→ Task inputs:
══════
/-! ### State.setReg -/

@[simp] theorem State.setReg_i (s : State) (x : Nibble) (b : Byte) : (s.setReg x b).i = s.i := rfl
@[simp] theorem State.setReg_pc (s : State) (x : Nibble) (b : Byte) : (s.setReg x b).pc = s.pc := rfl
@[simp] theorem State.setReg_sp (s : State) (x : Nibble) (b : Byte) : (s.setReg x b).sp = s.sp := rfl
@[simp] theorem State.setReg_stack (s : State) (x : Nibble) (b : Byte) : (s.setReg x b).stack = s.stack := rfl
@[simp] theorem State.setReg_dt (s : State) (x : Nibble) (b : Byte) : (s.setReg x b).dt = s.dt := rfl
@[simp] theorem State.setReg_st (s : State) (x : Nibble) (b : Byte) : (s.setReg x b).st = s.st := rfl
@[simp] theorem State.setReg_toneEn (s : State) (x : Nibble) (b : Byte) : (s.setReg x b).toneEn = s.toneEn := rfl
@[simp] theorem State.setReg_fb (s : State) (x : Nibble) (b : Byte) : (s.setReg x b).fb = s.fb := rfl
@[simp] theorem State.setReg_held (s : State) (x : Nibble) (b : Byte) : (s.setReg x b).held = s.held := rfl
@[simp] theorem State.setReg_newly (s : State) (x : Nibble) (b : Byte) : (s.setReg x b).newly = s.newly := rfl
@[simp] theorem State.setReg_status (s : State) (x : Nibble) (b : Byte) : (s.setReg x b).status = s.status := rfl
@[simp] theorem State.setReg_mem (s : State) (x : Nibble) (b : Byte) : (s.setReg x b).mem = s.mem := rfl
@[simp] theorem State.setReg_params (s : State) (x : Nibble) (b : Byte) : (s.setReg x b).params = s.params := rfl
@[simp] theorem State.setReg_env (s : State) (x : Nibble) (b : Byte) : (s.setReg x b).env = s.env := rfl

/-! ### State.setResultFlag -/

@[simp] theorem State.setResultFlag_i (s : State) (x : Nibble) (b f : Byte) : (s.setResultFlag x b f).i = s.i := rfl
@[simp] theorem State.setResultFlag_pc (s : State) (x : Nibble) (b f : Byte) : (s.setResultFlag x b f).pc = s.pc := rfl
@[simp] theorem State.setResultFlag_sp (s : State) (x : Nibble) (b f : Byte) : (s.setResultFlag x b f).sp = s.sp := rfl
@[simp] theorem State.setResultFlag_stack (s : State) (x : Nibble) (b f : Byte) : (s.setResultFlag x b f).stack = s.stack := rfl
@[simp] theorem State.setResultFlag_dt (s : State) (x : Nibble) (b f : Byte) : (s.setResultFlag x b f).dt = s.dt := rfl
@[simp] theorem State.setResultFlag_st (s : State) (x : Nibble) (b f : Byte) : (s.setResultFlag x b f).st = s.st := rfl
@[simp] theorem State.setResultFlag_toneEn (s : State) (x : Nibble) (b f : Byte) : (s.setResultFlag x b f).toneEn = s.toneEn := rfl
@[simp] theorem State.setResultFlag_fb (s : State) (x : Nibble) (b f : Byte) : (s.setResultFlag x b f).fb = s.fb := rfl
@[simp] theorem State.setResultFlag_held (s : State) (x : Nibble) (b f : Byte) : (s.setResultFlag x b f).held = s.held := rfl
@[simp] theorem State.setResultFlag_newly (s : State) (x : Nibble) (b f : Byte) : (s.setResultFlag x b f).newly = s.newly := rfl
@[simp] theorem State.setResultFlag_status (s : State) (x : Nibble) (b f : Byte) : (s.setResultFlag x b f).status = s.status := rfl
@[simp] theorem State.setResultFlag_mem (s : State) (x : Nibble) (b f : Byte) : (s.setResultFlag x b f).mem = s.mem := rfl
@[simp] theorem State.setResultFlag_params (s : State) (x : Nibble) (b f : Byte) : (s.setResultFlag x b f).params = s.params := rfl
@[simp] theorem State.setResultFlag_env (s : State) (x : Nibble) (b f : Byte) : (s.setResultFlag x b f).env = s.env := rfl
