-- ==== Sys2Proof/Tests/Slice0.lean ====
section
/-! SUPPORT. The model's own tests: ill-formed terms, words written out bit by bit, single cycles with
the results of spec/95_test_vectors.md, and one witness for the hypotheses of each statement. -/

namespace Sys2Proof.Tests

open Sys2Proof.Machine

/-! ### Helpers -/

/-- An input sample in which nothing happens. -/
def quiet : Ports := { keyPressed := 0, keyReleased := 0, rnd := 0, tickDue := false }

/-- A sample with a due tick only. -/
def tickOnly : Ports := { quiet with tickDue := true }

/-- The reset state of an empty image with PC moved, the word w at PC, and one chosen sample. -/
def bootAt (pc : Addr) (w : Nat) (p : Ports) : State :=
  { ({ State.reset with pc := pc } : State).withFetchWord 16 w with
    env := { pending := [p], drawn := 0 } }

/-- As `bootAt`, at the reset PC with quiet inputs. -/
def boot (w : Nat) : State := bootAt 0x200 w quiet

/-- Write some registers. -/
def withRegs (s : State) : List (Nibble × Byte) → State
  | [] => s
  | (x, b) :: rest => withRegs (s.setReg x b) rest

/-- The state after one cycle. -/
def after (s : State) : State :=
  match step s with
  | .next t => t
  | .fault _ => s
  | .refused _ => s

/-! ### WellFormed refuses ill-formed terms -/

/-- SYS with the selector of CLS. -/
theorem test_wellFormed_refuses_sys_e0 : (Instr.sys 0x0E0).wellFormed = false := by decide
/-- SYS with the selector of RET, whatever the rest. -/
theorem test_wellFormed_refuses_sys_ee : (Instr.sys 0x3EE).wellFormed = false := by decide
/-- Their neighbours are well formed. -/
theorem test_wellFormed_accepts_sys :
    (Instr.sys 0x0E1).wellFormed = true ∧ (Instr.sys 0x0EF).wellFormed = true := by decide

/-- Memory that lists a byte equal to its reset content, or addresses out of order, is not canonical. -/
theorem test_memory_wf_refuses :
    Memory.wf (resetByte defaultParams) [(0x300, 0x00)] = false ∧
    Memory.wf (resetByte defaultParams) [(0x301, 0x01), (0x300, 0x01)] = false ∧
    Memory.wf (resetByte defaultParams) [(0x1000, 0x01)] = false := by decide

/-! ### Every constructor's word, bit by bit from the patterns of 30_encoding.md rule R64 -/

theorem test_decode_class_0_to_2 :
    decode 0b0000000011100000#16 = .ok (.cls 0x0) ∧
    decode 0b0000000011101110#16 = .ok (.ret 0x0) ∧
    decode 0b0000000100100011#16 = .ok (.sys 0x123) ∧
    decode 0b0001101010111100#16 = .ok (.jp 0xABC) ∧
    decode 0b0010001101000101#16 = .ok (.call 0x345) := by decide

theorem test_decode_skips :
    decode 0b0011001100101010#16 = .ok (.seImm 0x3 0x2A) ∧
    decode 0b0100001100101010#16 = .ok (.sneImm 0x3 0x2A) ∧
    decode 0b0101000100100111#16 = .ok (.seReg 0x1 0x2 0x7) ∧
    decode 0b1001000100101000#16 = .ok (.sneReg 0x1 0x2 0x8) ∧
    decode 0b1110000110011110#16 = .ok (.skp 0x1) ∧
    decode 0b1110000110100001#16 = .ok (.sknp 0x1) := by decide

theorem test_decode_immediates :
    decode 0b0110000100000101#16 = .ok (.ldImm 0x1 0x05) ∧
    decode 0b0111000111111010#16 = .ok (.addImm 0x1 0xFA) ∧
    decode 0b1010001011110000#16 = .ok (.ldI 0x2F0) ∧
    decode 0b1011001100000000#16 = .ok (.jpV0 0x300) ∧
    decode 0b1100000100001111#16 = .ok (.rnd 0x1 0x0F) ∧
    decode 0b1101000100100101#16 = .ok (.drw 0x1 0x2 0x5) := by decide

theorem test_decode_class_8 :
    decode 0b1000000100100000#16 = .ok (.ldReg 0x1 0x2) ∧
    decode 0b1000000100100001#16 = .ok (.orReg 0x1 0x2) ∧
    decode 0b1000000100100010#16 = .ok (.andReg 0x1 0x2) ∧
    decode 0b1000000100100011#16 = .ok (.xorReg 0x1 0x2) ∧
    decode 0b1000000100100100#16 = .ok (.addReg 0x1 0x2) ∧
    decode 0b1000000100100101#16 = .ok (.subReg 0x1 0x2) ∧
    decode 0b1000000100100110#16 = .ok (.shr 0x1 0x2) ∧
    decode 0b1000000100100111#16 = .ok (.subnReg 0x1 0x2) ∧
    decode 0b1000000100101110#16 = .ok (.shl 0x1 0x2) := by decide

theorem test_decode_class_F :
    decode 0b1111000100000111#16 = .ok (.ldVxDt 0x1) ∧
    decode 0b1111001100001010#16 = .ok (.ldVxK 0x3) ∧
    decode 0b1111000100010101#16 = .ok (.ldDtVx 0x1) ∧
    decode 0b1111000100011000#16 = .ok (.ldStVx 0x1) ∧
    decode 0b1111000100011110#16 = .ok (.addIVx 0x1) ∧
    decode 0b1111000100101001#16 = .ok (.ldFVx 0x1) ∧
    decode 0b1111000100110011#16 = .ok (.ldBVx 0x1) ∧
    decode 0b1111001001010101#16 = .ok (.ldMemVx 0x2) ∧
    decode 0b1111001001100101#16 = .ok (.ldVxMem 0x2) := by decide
══════
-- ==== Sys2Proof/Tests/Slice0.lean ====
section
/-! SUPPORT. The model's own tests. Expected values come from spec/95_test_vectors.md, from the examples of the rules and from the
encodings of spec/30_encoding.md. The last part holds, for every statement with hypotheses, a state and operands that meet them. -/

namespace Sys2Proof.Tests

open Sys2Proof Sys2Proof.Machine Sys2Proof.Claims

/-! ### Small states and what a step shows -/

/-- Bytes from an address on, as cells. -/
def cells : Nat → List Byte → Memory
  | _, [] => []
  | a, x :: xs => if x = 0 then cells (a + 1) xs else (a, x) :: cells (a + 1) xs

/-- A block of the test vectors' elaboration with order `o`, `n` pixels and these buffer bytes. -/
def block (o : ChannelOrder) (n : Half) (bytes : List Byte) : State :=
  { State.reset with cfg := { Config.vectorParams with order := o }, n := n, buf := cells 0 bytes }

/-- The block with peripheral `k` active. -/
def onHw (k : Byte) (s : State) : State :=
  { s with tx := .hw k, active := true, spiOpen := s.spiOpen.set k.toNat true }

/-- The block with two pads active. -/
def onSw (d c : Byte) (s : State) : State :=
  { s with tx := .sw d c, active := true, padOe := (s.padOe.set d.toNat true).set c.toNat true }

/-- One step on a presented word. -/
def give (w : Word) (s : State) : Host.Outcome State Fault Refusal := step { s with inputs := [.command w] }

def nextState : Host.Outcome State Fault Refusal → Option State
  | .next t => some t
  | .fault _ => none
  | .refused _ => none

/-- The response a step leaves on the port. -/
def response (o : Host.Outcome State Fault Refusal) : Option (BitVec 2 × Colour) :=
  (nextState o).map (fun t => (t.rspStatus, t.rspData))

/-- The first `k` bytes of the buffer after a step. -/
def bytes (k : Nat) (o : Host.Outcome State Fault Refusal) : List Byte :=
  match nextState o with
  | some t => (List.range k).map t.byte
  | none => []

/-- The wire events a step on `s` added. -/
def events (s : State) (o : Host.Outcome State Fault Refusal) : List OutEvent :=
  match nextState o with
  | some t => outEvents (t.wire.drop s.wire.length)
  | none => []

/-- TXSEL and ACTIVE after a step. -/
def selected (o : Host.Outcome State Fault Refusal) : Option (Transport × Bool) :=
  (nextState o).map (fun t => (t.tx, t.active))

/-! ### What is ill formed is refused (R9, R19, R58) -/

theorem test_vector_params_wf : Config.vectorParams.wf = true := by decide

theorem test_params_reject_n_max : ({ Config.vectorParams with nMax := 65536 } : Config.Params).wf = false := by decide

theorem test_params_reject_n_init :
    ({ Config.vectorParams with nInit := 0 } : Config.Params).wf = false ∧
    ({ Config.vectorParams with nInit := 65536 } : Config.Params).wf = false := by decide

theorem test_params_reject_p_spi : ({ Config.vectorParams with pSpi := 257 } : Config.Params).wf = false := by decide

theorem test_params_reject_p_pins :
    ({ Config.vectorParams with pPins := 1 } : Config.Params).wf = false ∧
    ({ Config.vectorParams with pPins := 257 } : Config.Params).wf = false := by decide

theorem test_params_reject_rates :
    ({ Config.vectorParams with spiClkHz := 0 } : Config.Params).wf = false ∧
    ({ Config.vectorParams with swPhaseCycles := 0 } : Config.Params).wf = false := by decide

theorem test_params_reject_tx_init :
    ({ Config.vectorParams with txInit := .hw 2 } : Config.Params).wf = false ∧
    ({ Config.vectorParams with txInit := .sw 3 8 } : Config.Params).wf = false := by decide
══════
→ What the task asks:
The required answer is the exact run of lines above starting at the line with "buffer after a step. -/" and ending at the line with "with nInit := 0", with both ends present.

→ Task result:
/-- The first `k` bytes of the buffer after a step. -/
def bytes (k : Nat) (o : Host.Outcome State Fault Refusal) : List Byte :=
  match nextState o with
  | some t => (List.range k).map t.byte
  | none => []

/-- The wire events a step on `s` added. -/
def events (s : State) (o : Host.Outcome State Fault Refusal) : List OutEvent :=
  match nextState o with
  | some t => outEvents (t.wire.drop s.wire.length)
  | none => []

/-- TXSEL and ACTIVE after a step. -/
def selected (o : Host.Outcome State Fault Refusal) : Option (Transport × Bool) :=
  (nextState o).map (fun t => (t.tx, t.active))

/-! ### What is ill formed is refused (R9, R19, R58) -/

theorem test_vector_params_wf : Config.vectorParams.wf = true := by decide

theorem test_params_reject_n_max : ({ Config.vectorParams with nMax := 65536 } : Config.Params).wf = false := by decide

theorem test_params_reject_n_init :
    ({ Config.vectorParams with nInit := 0 } : Config.Params).wf = false ∧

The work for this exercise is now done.